SAN FRANCISCO -- General Motors' No. 2 executive is moving from Detroit to Silicon Valley to run the automaker's self-driving car operations as it attempts to cash in on its bet that robotic vehicles will transform transportation.

GM President Dan Ammann will become CEO of the company's Cruise Automation subsidiary at the beginning of next year. He will replace Cruise co-founder Kyle Vogt, who will become chief technology officer.

The transition announced Thursday comes as Cruise gears up to introduce a ride-hailing service deploying its driverless technology in GM's Chevy Bolt next year. The service is supposed to debut at some point next year in a major U.S. city, with Cruise's home city of San Francisco considered to be among the top candidates.
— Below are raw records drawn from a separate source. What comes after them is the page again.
-- ==== Sys2Proof/Laws/PerInstr.lean ====
section
/-! SUPPORT. The statements made of every instruction as syntax, one lemma per constructor. -/

namespace Sys2Proof.Laws.WindowOfEncoding

/-- The bytes an instruction occupies are as many as its format says, and its encoding, followed by any bytes that
fill a fetch window, is a window of which the decoder keeps exactly those bytes (R37, R38, R45). -/
def Statement (i : Instr) : Prop :=
  (encode i).length = i.width ∧
  ∀ x y : Byte, ∃ op a b, (encode i ++ [x, y]).take 3 = [op, a, b] ∧ decodeWindow op a b = .ok i

theorem hlt : Statement .hlt := ⟨rfl, fun _ _ => ⟨_, _, _, rfl, rfl⟩⟩
theorem ldi (a imm : Byte) : Statement (.ldi a imm) := ⟨rfl, fun _ _ => ⟨_, _, _, rfl, rfl⟩⟩
theorem prn (a : Byte) : Statement (.prn a) := ⟨rfl, fun _ _ => ⟨_, _, _, rfl, rfl⟩⟩
theorem add (a b : Byte) : Statement (.add a b) := ⟨rfl, fun _ _ => ⟨_, _, _, rfl, rfl⟩⟩
theorem mul (a b : Byte) : Statement (.mul a b) := ⟨rfl, fun _ _ => ⟨_, _, _, rfl, rfl⟩⟩
theorem cmp (a b : Byte) : Statement (.cmp a b) := ⟨rfl, fun _ _ => ⟨_, _, _, rfl, rfl⟩⟩
theorem push (a : Byte) : Statement (.push a) := ⟨rfl, fun _ _ => ⟨_, _, _, rfl, rfl⟩⟩
theorem pop (a : Byte) : Statement (.pop a) := ⟨rfl, fun _ _ => ⟨_, _, _, rfl, rfl⟩⟩
theorem call (a : Byte) : Statement (.call a) := ⟨rfl, fun _ _ => ⟨_, _, _, rfl, rfl⟩⟩
theorem ret : Statement .ret := ⟨rfl, fun _ _ => ⟨_, _, _, rfl, rfl⟩⟩
theorem jmp (a : Byte) : Statement (.jmp a) := ⟨rfl, fun _ _ => ⟨_, _, _, rfl, rfl⟩⟩
theorem jeq (a : Byte) : Statement (.jeq a) := ⟨rfl, fun _ _ => ⟨_, _, _, rfl, rfl⟩⟩
theorem jne (a : Byte) : Statement (.jne a) := ⟨rfl, fun _ _ => ⟨_, _, _, rfl, rfl⟩⟩

end Sys2Proof.Laws.WindowOfEncoding
end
Cruise and GM have steadfastly declined to provide further details about the ride-hailing service, which is expected to be the second in the U.S. to rely on fully autonomous vehicles that won't have a human behind the steering wheel to take control if the technology goes awry. Google spinoff Waymo has promised to launch a ride-hailing service with driverless vans in the Phoenix area within the next few weeks.
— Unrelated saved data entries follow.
-- ==== Sys2Proof/Tests/Slice0.lean ====
section
/-! SUPPORT. Tests: expected values are the spec's own (95_test_vectors.md, whose vector is named at each test) or hand
calculations from its rules; the smoke test of WellFormed; and a witness for the hypotheses of each statement. -/

namespace Sys2Proof.Tests

open Sys2Proof.Machine Sys2Proof.Claims

/-! ### Small states -/

/-- The state a completed step or instruction answers. -/
def stateOf : Result → State
  | .next s => s
  | .fault r => nomatch r
  | .refused _ => State.reset

/-- Running at `pc` with `code` there, the rest as after reset. -/
def at' (pc : Byte) (code : List Byte) : State :=
  { State.reset with pc := pc, status := .running, mem := Memory.place [] pc.toNat code }

/-- The same with one register set. -/
def with1 (s : State) (r : RegIdx) (v : Byte) : State := s.writeReg r v

/-- The same with two registers set. -/
def with2 (s : State) (r : RegIdx) (v : Byte) (q : RegIdx) (w : Byte) : State := (s.writeReg r v).writeReg q w

/-- The state after one step. -/
def after (s : State) : State := stateOf (step s)

/-- A fault record as the vectors write it, with the codes of R87. -/
def record (s : State) : BitVec 2 × BitVec 1 × Byte × Byte × BitVec 9 :=
  (s.faultRecord.cause.code, s.faultRecord.subkind.code, s.faultRecord.fpc, s.faultRecord.fop, s.faultRecord.info)

/-- EGL as the vectors write it. -/
def egl (s : State) : Bool × Bool × Bool := (s.flags.e, s.flags.g, s.flags.l)

/-! ### WellFormed refuses an ill-formed term for each check (R44) -/

theorem test_illFormed_fieldA :
    ([.ldi 8 0, .prn 8, .add 8 0, .mul 8 0, .cmp 8 0, .push 8, .pop 200, .call 8, .jmp 12, .jeq 8, .jne 255] :
      List Instr).all (fun i => !i.wellFormed) = true := by decide

theorem test_illFormed_fieldB :
    ([.add 0 8, .mul 7 9, .cmp 0 255] : List Instr).all (fun i => !i.wellFormed) = true := by decide

theorem test_wellFormed :
    ([.hlt, .ldi 7 255, .prn 7, .add 7 7, .mul 0 7, .cmp 7 0, .push 7, .pop 7, .call 7, .ret, .jmp 7, .jeq 7, .jne 7] :
      List Instr).all Instr.wellFormed = true := by decide

/-! ### Decoding: words written out from R38 and R41 -/

theorem test_decode_hlt : decode [0b00000001, 0b11111111, 0b11111111] = .ok .hlt := rfl
theorem test_decode_ldi : decode [0b10000010, 0b00000011, 0b11111111] = .ok (.ldi 3 255) := rfl
theorem test_decode_prn : decode [0b01000111, 0b00000111, 0b00000000] = .ok (.prn 7) := rfl
theorem test_decode_add : decode [0b10100000, 0b00000001, 0b00000010] = .ok (.add 1 2) := rfl
theorem test_decode_mul : decode [0b10100010, 0b00000001, 0b00000010] = .ok (.mul 1 2) := rfl
theorem test_decode_cmp : decode [0b10100111, 0b00000001, 0b00000010] = .ok (.cmp 1 2) := rfl
theorem test_decode_push : decode [0b01000101, 0b00000100, 0b00000000] = .ok (.push 4) := rfl
theorem test_decode_pop : decode [0b01000110, 0b00000101, 0b00000000] = .ok (.pop 5) := rfl
theorem test_decode_call : decode [0b01010000, 0b00000110, 0b00000000] = .ok (.call 6) := rfl
theorem test_decode_ret : decode [0b00010001, 0b00000000, 0b00000000] = .ok .ret := rfl
theorem test_decode_jmp : decode [0b01010100, 0b00000011, 0b00000000] = .ok (.jmp 3) := rfl
theorem test_decode_jeq : decode [0b01010101, 0b00000010, 0b00000000] = .ok (.jeq 2) := rfl
theorem test_decode_jne : decode [0b01010110, 0b00000010, 0b00000000] = .ok (.jne 2) := rfl

/-- DC1, DC2, DC3, DC4: bytes outside R41, two of them entries but for bits 7:6, one LS-8's SUB. -/
theorem test_decode_unlisted :
    ([0x00, 0x41, 0xC1, 0xA1, 0x02, 0x81, 0xFF] : List Byte).all
      (fun op => decodeWindow op 9 9 = .error (.unsupportedInstruction op)) = true := by decide

/-- DC count: 243 bytes are no opcode (R43). -/
theorem test_decode_count :
    ((List.range 256).filter fun op => (decodeWindow (BitVec.ofNat 8 op) 0 0).toOption = none).length = 243 := by
  decide +kernel

/-- A table word is read least significant byte first, and what lies above `nbits` is 0. -/
theorem test_decodeTableWord :
    decodeTableWord 24 0x080082 = some (.ldi 0 8) ∧ decodeTableWord 8 0xFF01 = some .hlt ∧
    decodeTableWord 16 0x0247 = some (.prn 2) ∧ decodeTableWord 8 0xA0 = some (.add 0 0) ∧
    decodeTableWord 8 0xA1 = none := by decide

/-! ### One step: the derived vectors of 95_test_vectors.md -/

/-- HL2. -/
theorem test_hlt : (after (at' 253 [0x01])).status = .halted ∧ (after (at' 253 [0x01])).pc = 254 := by decide

/-- HL3, HL4. -/
theorem test_hlt_at_top :
    record (after (at' 254 [0x01])) = (3, 0, 254, 0x01, 256) ∧ record (after (at' 255 [0x01])) = (3, 0, 255, 0x01, 256) := by
  decide

/-- LD1, LD5. -/
theorem test_ldi : (after (at' 0 [0x82, 3, 0xFF])).regs[3] = 255 ∧ (after (at' 0 [0x82, 3, 0xFF])).pc = 3 := by decide

/-- LD3, LD4. -/
theorem test_ldi_faults :
    record (after (at' 0 [0x82, 8, 5])) = (3, 1, 0, 0x82, 8) ∧ record (after (at' 253 [0x82, 0, 1])) = (3, 0, 253, 0x82, 256) ∧
    (after (at' 253 [0x82, 0, 1])).regs[0] = 0 := by decide

/-- PR2. -/
theorem test_prn : (after (at' 0 [0x47, 7])).output = [244] ∧ (after (at' 0 [0x47, 7])).pc = 2 := by decide

/-- PR3. -/
theorem test_prn_faults : record (after (at' 0 [0x47, 9])) = (3, 1, 0, 0x47, 9) ∧ (after (at' 0 [0x47, 9])).output = [] := by
  decide

/-- AD1, AD9. -/
theorem test_add :
    (after (with2 (at' 0 [0xA0, 0, 1]) 0 250 1 10)).regs[0] = 4 ∧ (after (with1 (at' 0 [0xA0, 7, 1]) 1 12)).regs[7] = 0 := by
  decide

/-- AD6, AD7: A is checked before B. -/
theorem test_add_faults :
    record (after (at' 0 [0xA0, 0, 9])) = (3, 1, 0, 0xA0, 9) ∧ record (after (at' 0 [0xA0, 9, 10])) = (3, 1, 0, 0xA0, 9) := by
  decide

/-- MU1, MU3, MU5. -/
theorem test_mul :
    (after (with2 (at' 0 [0xA2, 0, 1]) 0 200 1 2)).regs[0] = 144 ∧
    (after (with2 (at' 0 [0xA2, 0, 1]) 0 255 1 255)).regs[0] = 1 ∧ (after (with1 (at' 0 [0xA2, 0, 0]) 0 15)).regs[0] = 225 := by
  decide

/-- CP4, CP5, CP6: unsigned. -/
theorem test_cmp :
    egl (after (with2 (at' 0 [0xA7, 0, 1]) 0 0 1 255)) = (false, false, true) ∧
    egl (after (with2 (at' 0 [0xA7, 0, 1]) 0 128 1 127)) = (false, true, false) ∧
    egl (after (with1 (at' 0 [0xA7, 2, 2]) 2 9)) = (true, false, false) := by decide

/-- CP7, CP8: the two policies. -/
theorem test_cmp_policies :
    compareFlags .clear 3 7 ⟨true, false, false⟩ = ⟨false, false, true⟩ ∧
    compareFlags .sticky 3 7 ⟨true, false, false⟩ = ⟨true, false, true⟩ ∧
    compareFlags .clear 5 5 ⟨false, true, true⟩ = ⟨true, false, false⟩ ∧
    compareFlags .sticky 5 5 ⟨false, true, true⟩ = ⟨true, true, true⟩ := by decide

/-- PU2, PU3: PUSH R7 stores the decremented SP; SP wraps. -/
theorem test_push :
    (after (at' 0 [0x45, 7])).regs[7] = 0xF3 ∧ (after (at' 0 [0x45, 7])).mem.read 0xF3 = 0xF3 ∧
    (after (with2 (at' 0 [0x45, 0]) 0 9 7 0)).regs[7] = 0xFF ∧
    (after (with2 (at' 0 [0x45, 0]) 0 9 7 0)).mem.read 0xFF = 9 := by decide

/-- PU5: a PUSH over its own operand byte. -/
theorem test_push_own_byte :
    (after (with2 (at' 10 [0x45, 1]) 1 0x99 7 12)).mem.read 11 = 0x99 ∧
    (after (with2 (at' 10 [0x45, 1]) 1 0x99 7 12)).pc = 12 := by decide

/-- PO2, PO4: POP R7 increments what it loaded; popping the empty stack is no fault. -/
theorem test_pop :
    (after (with1 { at' 0 [0x46, 7] with mem := [(0, 0x46), (1, 7), (0xF3, 0x10)] } 7 0xF3)).regs[7] = 0x11 ∧
    (after (at' 0 [0x46, 0])).regs[0] = 0 ∧ (after (at' 0 [0x46, 0])).regs[7] = 0xF5 := by decide

/-- PO5. -/
theorem test_pop_faults : record (after (at' 0 [0x46, 0xC8])) = (3, 1, 0, 0x46, 200) := by decide

/-- CA1, CA2: CALL R7 jumps to the decremented SP. -/
theorem test_call :
    (after (with1 (at' 10 [0x50, 1]) 1 40)).pc = 40 ∧ (after (with1 (at' 10 [0x50, 1]) 1 40)).mem.read 0xF3 = 12 ∧
    (after (at' 10 [0x50, 7])).pc = 0xF3 ∧ (after (at' 10 [0x50, 7])).mem.read 0xF3 = 12 := by decide

/-- CA3, CA5. -/
theorem test_call_edges :
    (after (at' 253 [0x50, 0])).mem.read 0xF3 = 255 ∧ (after (at' 253 [0x50, 0])).pc = 0 ∧
    (after (with1 (at' 0 [0x50, 1]) 7 0)).regs[7] = 0xFF ∧ (after (with1 (at' 0 [0x50, 1]) 7 0)).mem.read 0xFF = 2 := by decide

/-- RT2, RT3. -/
theorem test_ret :
    (after (with1 { at' 0 [0x11] with mem := [(0, 0x11), (0xFF, 7)] } 7 0xFF)).pc = 7 ∧
    (after (with1 { at' 0 [0x11] with mem := [(0, 0x11), (0xFF, 7)] } 7 0xFF)).regs[7] = 0 ∧
    (after (at' 0 [0x11])).regs[7] = 0xF5 := by decide

/-- JM1, JM3. -/
theorem test_jmp : (after (with1 (at' 0 [0x54, 3]) 3 0x20)).pc = 0x20 ∧ (after (at' 0 [0x54, 7])).pc = 0xF4 := by decide

/-- JE1, JE4, JE5. -/
theorem test_jeq :
    (after (with1 { at' 0 [0x55, 2] with flags := ⟨true, false, false⟩ } 2 48)).pc = 48 ∧
    (after (at' 253 [0x55, 2])).pc = 255 ∧
    (after (with1 { at' 0 [0x55, 2] with flags := ⟨false, true, false⟩ } 2 48)).pc = 2 := by decide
GM's decision to put one of its top executives in charge of Cruise provides further validation of a 5-year-old startup that has ballooned from 40 workers to more than 1,000 employees since the Detroit automaker bought it for $1 billion in 2016.

-- The Associated Press

Madoff's victims to get another $695M

Thousands of victims of Bernard Madoff's Ponzi scheme are due to get checks totaling $695 million from a U.S. Justice Department fund created through settlements with some of the con man's oldest customers and his bank, JPMorgan Chase & Co.

The payout, to 27,000 victims worldwide, is the third distribution from the $4 billion fund, the department said Thursday in a statement. The government-led recovery is separate from a $13.3 billion fund overseen by a trustee who has been liquidating Madoff's firm in court for the past 10 years to compensate people he duped.

Madoff's investors lost a total of $19 billion in principal and more than $40 billion in fake profit when his securities firm collapsed in December 2008. Federal prosecutors called it the biggest Ponzi scheme in history. Madoff, 80, was sentenced to 150 years behind bars after pleading guilty in 2009.

-- Bloomberg News

Three carmakers reaffirm partnership

Renault, Nissan and Mitsubishi sought to reassure investors their automaking partnership was secure as executives met jointly for the first time since the the arrest of alliance Chairman Carlos Ghosn.

"Unanimously and with conviction, the boards of Groupe Renault, Nissan Motor Co. and Mitsubishi Motors Corp. have reaffirmed over the past days their deep commitment to the alliance," the companies said Thursday in a statement after a meeting in Amsterdam.

Ghosn's arrest in Japan this month on allegations of financial improprieties removed a leader who enforced over two decades a structure that favored Renault and kept a lid on differences with its main partner, Nissan. The joint statement, while thin on detail, was meant to reassure investors that their collaboration would continue, as divisions bubbled to the surface.

The CEOs of the three companies sent a similarly worded letter to employees, attempting to dampen fears of divisions between France and Japan, and to minimize the impact of Ghosn's departure.

-- Bloomberg News

Big Mouth Billy Bass lip-syncs to Alexa

DALLAS -- Kitsch and high-tech are linking up just in time for Christmas.

Big Mouth Billy Bass is programmed to respond to Alexa voice commands through a compatible Amazon Echo device. That means the singing and talking fish will lip-sync to Alexa's responses and will dance to songs from Amazon music. When it's first plugged in, it will respond "Woo-hoo, that feels good!"

Gemmy Industries product development vice president Steven Harris says "this is not your father's Big Mouth Billy Bass." But like the original, it includes the song "Fishin' Time" and can be mounted on the wall or on an easel.

Big Mouth Billy Bass was first sold in 1999. A developer first connected it to Alexa in 2016.

The new version will be released Saturday for $39.99.